Na revolução atual, as tropas de proteção da antiga ordem não agem sob a insígnia das classes dirigentes, mas sob a bandeira de um partido social-democrata. Se a questão central da revolução fosse colocada aberta e honestamente – capitalismo ou socialismo -, nenhuma dúvida, nenhuma hesitação seriam hoje possíveis para a grande massa do proletariado. (Rosa Luxemburgo, ‘Rote Fahne’)

“Toda a vida das sociedades nas quais reinam as condições modernas de produção se anuncia como uma imensa acumulação de espetáculos. Tudo o que era diretamente vivido se esvai na fumaça da representação”. (13)

“O espetáculo é o discurso ininterrupto que a ordem atual faz a respeito de si mesma, seu monólogo laudatório. É o autorretrato do poder na época de sua gestão totalitária das condições de existência. A aparência fetichista de pura objetividade nas relações espetaculares esconde o seu caráter de relação entre homens e entre classes: parece que uma segunda natureza domina, com leis fatais, o meio em que vivemos”. (20)

“O sistema econômico fundado no isolamento é uma produção circular do isolamento. O isolamento fundamenta a técnica; reciprocamente, o processo técnico isola. Do automóvel à televisão, todos os bens selecionados pelo sistema espetacular são também suas armas para o reforço constante das condições de isolamento das ‘multidões solitárias’. O espetáculo encontra sempre mais, e de modo mais concreto, suas próprias pressuposições”. (23)

“O espetáculo é o momento em que a mercadoria ocupou totalmente a vida social. Não apenas a relação com a mercadoria é visível, mas não se consegue ver nada além dela: o mundo que se vê é o seu mundo”. (30)

“A ditadura da economia burocrática não pode deixar às massas exploradas nenhuma margem significativa de escolha, pois ela teve de escolher tudo. Qualquer outra escolha que lhe seja exterior, referente à alimentação ou à música, representa a escolha de sua destruição completa”. (43)

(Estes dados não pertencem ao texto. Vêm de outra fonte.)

-- ==== Sys2Proof/Syntax.lean ====
section
/-!
DEFINITION. The syntax: a Frame (R15), what the host presents in one transaction (R37), and the instructions, one constructor per row
of spec/opcode_table.json, each with its operands (R19, R70, R131 to R142).
-/

namespace Sys2Proof

/-- A logical frame (R15). Its length field is the payload's length; its sync bytes are constants and its checksum is computed on
demand, so neither is stored. `|payload| <= MAX_PAYLOAD` is `Frame.wf` in WellFormed.lean. -/
structure Frame where
  addr : Byte
  cmd : Byte
  payload : List Byte
  deriving DecidableEq, Repr

/-- The operand ports of a transaction (R37): a byte sequence for ENCODE and DECODE, a Frame for CLASSIFY and MATCH_RESPONSE. Both
ports always hold something, and an operation looks only at the port of its own kind (DESIGN CHOICE, log 8). -/
structure Operand where
  bytes : List Byte
  frame : Frame
  deriving DecidableEq, Repr

/-- What the host presents in one transaction. -/
inductive Request where
  /-- An operation word with its operand (R37, R69). -/
  | op (word : OpWord) (operand : Operand)
  /-- A wire command by its command code and payload (R130): a request code is a frame to build, a response code a parsed
  response frame to read (DEDUCED, log 11). -/
  | command (code : Byte) (payload : List Byte)
  deriving DecidableEq, Repr

/-- The instructions: the eight operations of R70 and the twelve wire commands of R131 to R142, one per row of the opcode table. -/
inductive Instr where
  /-- ENCODE cmd, payload (R89). -/
  | encode (cmd : Byte) (payload : List Byte)
  /-- DECODE input (R92). -/
  | decode (input : List Byte)
  /-- CLASSIFY frame (R101). -/
  | classify (frame : Frame)
  /-- MATCH_RESPONSE req, frame (R104). -/
  | matchResponse (req : Byte) (frame : Frame)
  /-- KEY_DOWN code (R119). -/
  | keyDown (code : Byte)
  /-- KEY_UP code (R120). -/
  | keyUp (code : Byte)
  /-- RX_BYTE b (R98). -/
  | rxByte (b : Byte)
  /-- RX_END (R99). -/
  | rxEnd
  /-- GetInfo request, code 0x01 (R131). -/
  | getInfo (payload : List Byte)
  /-- GetInfo response, code 0x81 (R137). -/
  | getInfoResp (payload : List Byte)
  /-- SendKeyboardGeneral request, code 0x02 (R132). -/
  | sendKeyboardGeneral (payload : List Byte)
  /-- SendKeyboardGeneral response, code 0x82 (R138). -/
  | sendKeyboardGeneralResp (payload : List Byte)
  /-- SendKeyboardMedia request, code 0x03 (R133). -/
  | sendKeyboardMedia (payload : List Byte)
  /-- SendKeyboardMedia response, code 0x83 (R139). -/
  | sendKeyboardMediaResp (payload : List Byte)
  /-- SendMouseAbs request, code 0x04 (R134). -/
  | sendMouseAbs (payload : List Byte)
  /-- SendMouseAbs response, code 0x84 (R140). -/
  | sendMouseAbsResp (payload : List Byte)
  /-- SendMouseRel request, code 0x05 (R135). -/
  | sendMouseRel (payload : List Byte)
  /-- SendMouseRel response, code 0x85 (R141). -/
  | sendMouseRelResp (payload : List Byte)
  /-- Reset request, code `CMD_RESET` (R136). -/
  | reset (payload : List Byte)
  /-- Reset response, code `CMD_RESET | 0x80` (R142). -/
  | resetResp (payload : List Byte)
  deriving DecidableEq, Repr

end Sys2Proof
end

“A satisfação denuncia-se como impostura no momento em que se desloca, em que segue a mudança dos produtos e a das condições gerais de produção. Aquilo que, com o mais perfeito descaramento, afirmou sua própria excelência definitiva transforma-se no espetáculo difuso e também no espetáculo concentrado. É apenas o sistema que tem de continuar: Stalin tanto quanto a mercadoria fora de moda são denunciados por aqueles mesmos que os impuseram. Cada nova mentira da publicidade é também a confissão da mentira anterior. Cada queda de uma figura do poder totalitário revela a comunidade ilusória que a aprovava unanimemente, e que não passava de um aglomerado de solidões sem ilusões”. (46/47)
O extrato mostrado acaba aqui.